- WHAT THE TASK REQUIRES: Below are records; copy every line among them that contains the word "hall".

START EXTRACTED MATERIAL

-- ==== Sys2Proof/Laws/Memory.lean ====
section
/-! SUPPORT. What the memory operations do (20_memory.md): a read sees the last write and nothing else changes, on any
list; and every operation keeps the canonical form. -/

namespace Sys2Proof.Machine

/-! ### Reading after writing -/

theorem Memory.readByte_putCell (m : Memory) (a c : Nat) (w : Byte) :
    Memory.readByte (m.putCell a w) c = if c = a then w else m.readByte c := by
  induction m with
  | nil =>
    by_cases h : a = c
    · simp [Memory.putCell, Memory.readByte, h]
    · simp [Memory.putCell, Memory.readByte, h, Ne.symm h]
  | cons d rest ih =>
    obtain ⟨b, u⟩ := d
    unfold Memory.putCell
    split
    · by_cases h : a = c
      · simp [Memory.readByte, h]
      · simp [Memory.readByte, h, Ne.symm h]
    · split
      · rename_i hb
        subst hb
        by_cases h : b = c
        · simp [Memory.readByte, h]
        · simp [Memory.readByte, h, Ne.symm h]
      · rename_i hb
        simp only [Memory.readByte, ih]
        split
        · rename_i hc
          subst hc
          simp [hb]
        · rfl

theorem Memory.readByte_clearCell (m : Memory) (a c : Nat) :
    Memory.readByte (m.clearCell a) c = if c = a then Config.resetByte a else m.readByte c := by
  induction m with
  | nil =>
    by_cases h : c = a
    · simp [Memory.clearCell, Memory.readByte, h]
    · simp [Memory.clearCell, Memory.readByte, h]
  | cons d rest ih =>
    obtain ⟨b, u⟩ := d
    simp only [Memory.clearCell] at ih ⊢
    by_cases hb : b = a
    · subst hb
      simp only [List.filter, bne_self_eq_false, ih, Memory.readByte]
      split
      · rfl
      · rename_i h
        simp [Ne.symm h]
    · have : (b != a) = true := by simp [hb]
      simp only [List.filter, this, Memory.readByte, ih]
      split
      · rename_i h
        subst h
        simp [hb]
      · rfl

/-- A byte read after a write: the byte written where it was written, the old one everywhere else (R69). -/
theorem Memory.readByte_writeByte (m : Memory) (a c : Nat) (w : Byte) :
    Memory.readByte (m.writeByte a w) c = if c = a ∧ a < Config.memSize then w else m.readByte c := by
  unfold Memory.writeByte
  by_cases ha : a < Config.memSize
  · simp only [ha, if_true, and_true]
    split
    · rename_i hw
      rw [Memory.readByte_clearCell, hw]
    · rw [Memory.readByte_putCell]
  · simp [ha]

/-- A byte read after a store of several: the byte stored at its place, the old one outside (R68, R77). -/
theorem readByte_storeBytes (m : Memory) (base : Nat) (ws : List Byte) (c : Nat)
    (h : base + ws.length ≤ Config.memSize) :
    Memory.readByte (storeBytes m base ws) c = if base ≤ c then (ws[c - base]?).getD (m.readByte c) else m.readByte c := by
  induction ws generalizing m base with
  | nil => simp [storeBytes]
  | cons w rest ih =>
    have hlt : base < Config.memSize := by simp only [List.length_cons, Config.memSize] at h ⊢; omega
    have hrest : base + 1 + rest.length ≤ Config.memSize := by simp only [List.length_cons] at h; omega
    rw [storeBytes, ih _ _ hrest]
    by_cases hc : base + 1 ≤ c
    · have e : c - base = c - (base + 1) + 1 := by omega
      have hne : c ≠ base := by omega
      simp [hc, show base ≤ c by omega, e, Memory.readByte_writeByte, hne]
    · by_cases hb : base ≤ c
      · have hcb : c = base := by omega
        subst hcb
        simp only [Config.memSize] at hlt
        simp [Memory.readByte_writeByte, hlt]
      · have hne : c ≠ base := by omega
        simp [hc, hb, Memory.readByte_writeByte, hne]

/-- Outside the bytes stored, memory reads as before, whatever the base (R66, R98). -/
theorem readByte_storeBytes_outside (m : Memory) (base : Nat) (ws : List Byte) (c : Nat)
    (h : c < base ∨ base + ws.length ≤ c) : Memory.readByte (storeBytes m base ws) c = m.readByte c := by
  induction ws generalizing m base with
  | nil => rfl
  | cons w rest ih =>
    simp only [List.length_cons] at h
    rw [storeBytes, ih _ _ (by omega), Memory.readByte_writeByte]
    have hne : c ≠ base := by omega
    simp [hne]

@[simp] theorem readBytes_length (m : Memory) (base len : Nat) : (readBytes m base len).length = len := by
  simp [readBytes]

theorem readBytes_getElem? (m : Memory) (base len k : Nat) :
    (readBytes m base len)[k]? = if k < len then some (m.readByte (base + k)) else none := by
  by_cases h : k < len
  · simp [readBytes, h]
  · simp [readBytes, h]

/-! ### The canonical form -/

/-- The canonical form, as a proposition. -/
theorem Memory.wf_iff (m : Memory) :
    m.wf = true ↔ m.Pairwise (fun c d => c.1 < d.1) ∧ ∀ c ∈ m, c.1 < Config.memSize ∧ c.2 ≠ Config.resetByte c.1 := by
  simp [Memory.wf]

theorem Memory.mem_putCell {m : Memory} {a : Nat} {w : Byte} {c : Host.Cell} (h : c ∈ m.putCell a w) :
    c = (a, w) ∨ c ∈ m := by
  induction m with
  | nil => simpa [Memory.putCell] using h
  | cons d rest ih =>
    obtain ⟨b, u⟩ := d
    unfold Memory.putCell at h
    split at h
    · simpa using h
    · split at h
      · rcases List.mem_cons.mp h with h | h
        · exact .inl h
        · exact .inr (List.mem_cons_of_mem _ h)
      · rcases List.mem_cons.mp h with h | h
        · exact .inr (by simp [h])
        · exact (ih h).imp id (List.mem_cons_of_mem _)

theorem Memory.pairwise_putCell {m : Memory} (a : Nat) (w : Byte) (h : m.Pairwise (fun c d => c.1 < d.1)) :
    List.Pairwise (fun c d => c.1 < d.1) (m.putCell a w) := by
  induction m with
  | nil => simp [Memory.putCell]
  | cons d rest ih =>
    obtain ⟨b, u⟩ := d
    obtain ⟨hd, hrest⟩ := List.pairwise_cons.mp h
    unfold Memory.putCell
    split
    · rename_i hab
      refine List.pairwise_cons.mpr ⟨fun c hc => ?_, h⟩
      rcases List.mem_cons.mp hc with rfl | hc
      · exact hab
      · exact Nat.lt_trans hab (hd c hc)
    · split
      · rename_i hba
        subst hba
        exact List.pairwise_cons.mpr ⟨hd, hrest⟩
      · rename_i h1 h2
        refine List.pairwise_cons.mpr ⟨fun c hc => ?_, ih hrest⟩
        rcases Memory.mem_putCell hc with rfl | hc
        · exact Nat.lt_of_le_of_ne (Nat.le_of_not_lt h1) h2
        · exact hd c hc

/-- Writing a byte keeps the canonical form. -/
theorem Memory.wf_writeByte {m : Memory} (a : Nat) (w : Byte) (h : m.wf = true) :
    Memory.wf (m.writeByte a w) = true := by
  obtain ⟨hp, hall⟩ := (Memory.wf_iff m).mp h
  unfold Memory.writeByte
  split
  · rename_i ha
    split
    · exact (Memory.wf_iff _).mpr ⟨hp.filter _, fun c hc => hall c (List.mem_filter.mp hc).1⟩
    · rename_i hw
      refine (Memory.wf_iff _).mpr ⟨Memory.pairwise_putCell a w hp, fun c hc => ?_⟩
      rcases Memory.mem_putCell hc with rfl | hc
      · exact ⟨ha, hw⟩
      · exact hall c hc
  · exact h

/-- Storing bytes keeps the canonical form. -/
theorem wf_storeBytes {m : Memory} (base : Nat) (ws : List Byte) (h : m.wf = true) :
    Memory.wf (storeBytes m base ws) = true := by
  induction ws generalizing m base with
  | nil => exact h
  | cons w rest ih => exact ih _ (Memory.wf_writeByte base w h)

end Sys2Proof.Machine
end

END EXTRACTED MATERIAL

- EXERCISE ANSWER:
  obtain ⟨hp, hall⟩ := (Memory.wf_iff m).mp h
    · exact (Memory.wf_iff _).mpr ⟨hp.filter _, fun c hc => hall c (List.mem_filter.mp hc).1⟩
      · exact hall c hc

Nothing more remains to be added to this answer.